This work addresses the challenge of recovering composite data structure layouts and function signatures in stripped binary programs. To this end, the authors propose XTRIDE, the first method to jointly infer structures and function signatures using an n-gram model grounded in real-world type distributions. XTRIDE integrates an efficient training strategy, a confidence scoring mechanism, and a joint inference framework, enabling high-throughput analysis while providing actionable confidence estimates. Evaluated on the DIRT dataset, XTRIDE achieves a type inference accuracy of 90.15%, surpassing the state-of-the-art by 5.09 percentage points. It also accelerates structure reconstruction by 70× to 2300× and yields the highest proportion of completely correct layout reconstructions among existing approaches.

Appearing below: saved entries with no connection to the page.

/-- Pop the next vector of a port. -/
def popPort (s : State) (k : Nat) (mx : Bool) : Acc FifoVec :=
  let f := curFrame s
  if !setValid f.vec k then spadRange 0 s
  else match setKind f.vec k with
    | 1 => popIn s k mx
    | 3 =>
      match tgetD f.vec.fifos k [] with
      | [] => .hold (.portEmpty k)
      | v :: r =>
        if v.bad then .fault .regEcc none s
        else .ok v (onCur s fun f => bumpPort { f with vec := { f.vec with fifos := tput [] f.vec.fifos k r } } k)
    | _ => spadRange 0 s

/-- One pop with what its return to the port needs (R245, R271). -/
def popOne (s : State) (k : Nat) (mx : Bool) : Acc Popped :=
  let f := curFrame s
  (popPort s k mx).andThen fun v t =>
    .ok { port := k, vec := v, stream := decide (setKind f.vec k = 1),
          gs := f.sram.full.filter fun g => !(curFrame t).sram.full.contains g } t

/-- The head issue of an engine keeps what it has popped. -/
def keepGot (s : State) (sl : SlotName) (n : Nat) (got : List Popped) : State :=
  let note (x : SlotIssue) : SlotIssue := if x.n = n then { x with got := got } else x
  onCur s fun f => { f with seq := setSlotQ f.seq sl { slotQ f.seq sl with q := (slotQ f.seq sl).q.map note } }

/-- The vectors an issue pops from these ports, in order: those it holds already, then new ones. A pop that finds
its port empty waits with the ones before it kept (R245, R271). -/
def popPorts (s : State) (sl : SlotName) (e : SlotIssue) (mx : Bool) : List Nat → List Popped → Acc (List Popped)
  | [], got => .ok got s
  | k :: ks, got =>
    match e.got[got.length]? with
    | some p => popPorts s sl e mx ks (got ++ [p])
    | none =>
      match popOne s k mx with
      | .ok p s => popPorts s sl e mx ks (got ++ [p])
      | .hold h => if got.length = e.got.length then .hold h else .wait h (keepGot s sl e.n got)
      | .wait h s => .wait h s
      | .fault c m s => .fault c m s

/-- Give each port operand its vector. -/
def givePops : List Opd → List Popped → List (Option FifoVec)
  | [], _ => []
  | o :: os, ps => if o.isPort then ps.head?.map Popped.vec :: givePops os ps.tail else none :: givePops os ps

/-- Pop every port operand of a vector issue, in order (R271). -/
def popOpds (s : State) (e : SlotIssue) (os : List Opd) : Acc (List (Option FifoVec)) :=
  (popPorts s .vector e false ((os.filter Opd.isPort).map Opd.port) []).andThen fun ps s => .ok (givePops os ps) s

/-- Return to their ports the vectors that an abandoned issue had popped (R245, R271): a FIFO has them at its front
again, a stream goes back, and the granules it emptied are full. -/
def unpop (f : Frame) (p : Popped) : Frame :=
  let back : Vec := { f.vec with ports := tput 0 f.vec.ports p.port (tgetD f.vec.ports p.port 0 - 1) }
  if p.stream then { f with vec := back, sram := { f.sram with full := p.gs.foldl (fun l g => insertUniq g l) f.sram.full } }
  else { f with vec := { back with fifos := tset f.vec.fifos p.port (p.vec :: tgetD f.vec.fifos p.port []) } }

/-- The bytes of a row that a mask of bytes enables. -/
def maskRow (row : Row) (en : Nat → Bool) : Row :=
  bytesRow ((upto 256).map fun i => if en i then BitVec.ofNat 8 (fld row (8 * i) 8) else 0)

/-- Push a result row to a port; `en` says which of its bytes count as enabled (R265, R269). -/
def pushPort (s : State) (k : Nat) (row : Row) (en : Nat → Bool) (bad : Bool := false) : Acc Unit :=
  let f := curFrame s
  if !setValid f.vec k then spadRange 0 s
  else match setKind f.vec k with
    | 2 =>
      let w0 := psetWord f.vec k 0
      let a := streamAddr f.vec k (tgetD f.vec.ports k 0)
      match spadRun f false a (fld (psetWord f.vec k 4) 0 9) with
      | .inr x => spadRange x s
      | .inl as =>
        let bytes := (((as.zip (rowBytes row)).zip (upto 256)).filter fun b => en b.2).map (·.1)
        let gs := sortUniq (bytes.map fun b => granOf (sramKey f.sram.split (viewOf w0) b.1))
        let m := sramWrite f.sram (viewOf w0) bytes
        .ok () (onCur s fun f => bumpPort { f with sram := if bad then sramMark m gs else m } k)
    | 3 =>
      let q := tgetD f.vec.fifos k []
      if 8 ≤ q.length then .hold (.portFull k)
      else
        let v : FifoVec := { row := maskRow row en, scales := (psetWord f.vec k 3).extractLsb' 0 32,
                             bad := bad }
        .ok () (onCur s fun f => bumpPort { f with vec := { f.vec with fifos := tset f.vec.fifos k (q ++ [v]) } } k)
    | _ => spadRange 0 s

/-! ### The scoreboard (R151, R270, R271) -/

/-- What an operation may read and write. -/
structure Foot where
  rd    : List Nat := []
  wr    : List Nat := []
  prd   : List Nat := []
  pwr   : List Nat := []
  pops  : List Nat := []
  push  : List Nat := []
  /-- arrays whose banks it exchanges, or whose shadow it reloads from an object (R250) -/
  swaps : List Nat := []
  loads : List Nat := []
  /-- it may access frame SRAM -/
  sram  : Bool := false
  deriving DecidableEq, Repr

/-- Rows a register operand names in any lane. -/
def opdSpan (o : Opd) : List Nat :=
  if o.special then []
  else if o.dir = 0 then [o.idx.toNat]
  else lanes64.map fun L => o.idx.toNat / 64 * 64 + L

/-- Rows a source kills through LAST (R121). -/
def opdKill (o : Opd) : List Nat := if o.last && o.dir == 0 then [o.idx.toNat] else []

def opdPorts (o : Opd) : List Nat := if o.isPort then [o.port] else []

def guardPreds (g : Guard) : List Nat := if g.en then [g.pred.toNat] else []

/-- Footprint of sources and one destination. -/
def footOf (g : Guard) (srcs : List Opd) (d : Option Opd) : Foot :=
  let ds := d.toList
  { rd := srcs.flatMap opdSpan, wr := srcs.flatMap opdKill ++ ds.flatMap opdSpan, prd := guardPreds g,
    pops := srcs.flatMap opdPorts, push := ds.flatMap opdPorts }

/-- Slates of a BSTEP's rows (R230, R243). -/
def stepRows (idx nl : Nat) : List Nat :=
  (upto (min nl 16)).flatMap fun l => lanes64.map fun n => 64 * ((idx / 64 + l) % 16) + n

/-- Logical N-groups of a grid (R230). -/
def nlOf (ng : Nat) (wfmt : BeadFmt) : Nat := if wfmt = .mx4 then 2 * ng else ng

/-- Arrays of a range. -/
def rangeOf (r : ARange) : List Nat := (upto (r.nm1.toNat + 1)).map (r.first.toNat + ·)

/-- Footprint of a slot operation; `ng` is the grid a BSTEP meets. -/
def foot (ng : Nat) (wfmt : BeadFmt) : Instr → Foot
  | .bstep f =>
    let d := stepRows f.d.idx.toNat (nlOf ng wfmt)
    let b := if f.bnd.isZero then [] else stepRows f.bnd.idx.toNat (nlOf ng wfmt)
    { rd := if f.ovw then [] else d ++ b, wr := d ++ b, pops := opdPorts f.a }
  | .bldp f => { pops := opdPorts f.a }
  | .bcalr d _ _ => { wr := opdSpan d }
  | .bcalw a _ _ => { rd := opdSpan a, wr := opdKill a }
  | .bflagStale p _ => { pwr := [p.toNat] }
  | .bflagClip p _ _ => { pwr := [p.toNat] }
  | .vadd f | .vsub f | .vmul f | .vmulh f | .vmin f | .vmax f | .vand f | .vor f | .vxor f | .vandn f
  | .vshl f | .vshr f | .vsel f | .vperm f => footOf f.g [f.a, f.b] (some f.d)
  | .vfma f | .vfshl f | .vfshr f => footOf f.g [f.d, f.a, f.b] (some f.d)
  | .vgath f =>
    { footOf f.g [f.b] (some f.d) with rd := opdSpan { f.a with dir := 1 } ++ opdSpan f.b }
  | .vclz f | .vpopc f | .vrcp f | .vrsq f | .vqnt f => footOf f.g [f.a] (some f.d)
  | .vcmp f => { footOf f.g [f.a, f.b] none with pwr := [f.p.toNat] }
  | .plog f => { prd := guardPreds f.g ++ [f.pa.toNat, f.pb.toNat], pwr := [f.p.toNat] }
  | .vrsum f | .vrmax f | .vrmin f => footOf f.g [f.a] (some f.d)
  | .vcvt f | .vdqt f => footOf f.g [f.a] (some f.d)
  | .vflags f => footOf f.g [] (some f.d)
  | .vld f | .vldu f => { footOf f.g [f.addr] (some f.data) with sram := true }
  | .vldg f => footOf f.g [f.addr] (some f.data)
  | .vst f | .vstu f => { footOf f.g [f.data, f.addr] none with sram := true }
  | .vstg f => footOf f.g [f.data, f.addr] none
  | .vamo f => { footOf f.g [f.data, f.addr] (some f.data) with sram := true }
  | .vfec f => { footOf f.g [f.addr] none with sram := true }
  | .vbrelRet f | .vbrelOff f => { prd := guardPreds f.g, sram := true }
  | .bswap r => { swaps := rangeOf r }
  | .crld f => { loads := rangeOf f.r }
  | _ => {}

/-- N-groups of the grid that the bead issue `n` meets: the BGRIDs queued before it. -/
def ngAt (f : Frame) (n : Nat) : Nat :=
  f.seq.qb.q.foldl (fun ng x =>
    if x.n < n then (match decodeSlot .bead x.w with | some (.bgrid _ g) => g.toNat + 1 | _ => ng) else ng)
    f.bead.ng

/-- Footprint of a queued issue. -/
def footIssue (f : Frame) (sl : SlotName) (x : SlotIssue) : Foot :=
  match decodeSlot sl x.w with | some i => foot (ngAt f x.n) x.wfmt i | none => {}

def meets (a b : List Nat) : Bool := a.any fun r => b.contains r

/-- `me` must wait for `x` of an earlier issue, or of an earlier slot of the same issue (R151). Pops of one
port are made in issue order, and a push follows every earlier pop and push (R270, R271). A BSWAP waits for an
earlier bundle's reload that has not begun (R250, R254). -/
def footWaits (me x : Foot) (same : Bool) : Bool :=
  (!same && meets me.rd x.wr) || (!same && meets me.wr x.rd) || meets me.wr x.wr ||
  (!same && meets me.prd x.pwr) || (!same && meets me.pwr x.prd) || meets me.pwr x.pwr ||
  meets me.pops x.pops || meets me.push x.pops || meets me.push x.push || (!same && meets me.swaps x.loads)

The recovery of types from stripped binaries is a key to exact decompilation, yet its practical realization suffers. For composite structures in particular, both layout and semantic fidelity are required to enable end-to-end reconstruction. Many existing approaches either synthesize layouts or infer names post-hoc, which weakens downstream usability. This is further aggravated by an excessive runtime overhead that is especially prohibitive in automated environments. We present XTRIDE, an improved n-gram-based approach that focuses on practicality: highly optimized throughput and actionable confidence scores allow for deployment in automated pipelines. When compared to the state of the art in struct recovery, our method achieves comparable performance while being between 70 and 2300 times faster. As our inference is grounded in real-world types, we achieve the highest ratio of fully-correct struct layouts. With an optimized training regimen, our model outperforms the current state of the art on the DIRT dataset by 5.09 percentage points, achieving 90.15% type inference accuracy overall. Furthermore, we show that n-gram-based type prediction generalizes to function signature recovery: conducting a case study on embedded firmware, we show that this efficient approach to function similarity can assist in typical reverse engineering tasks.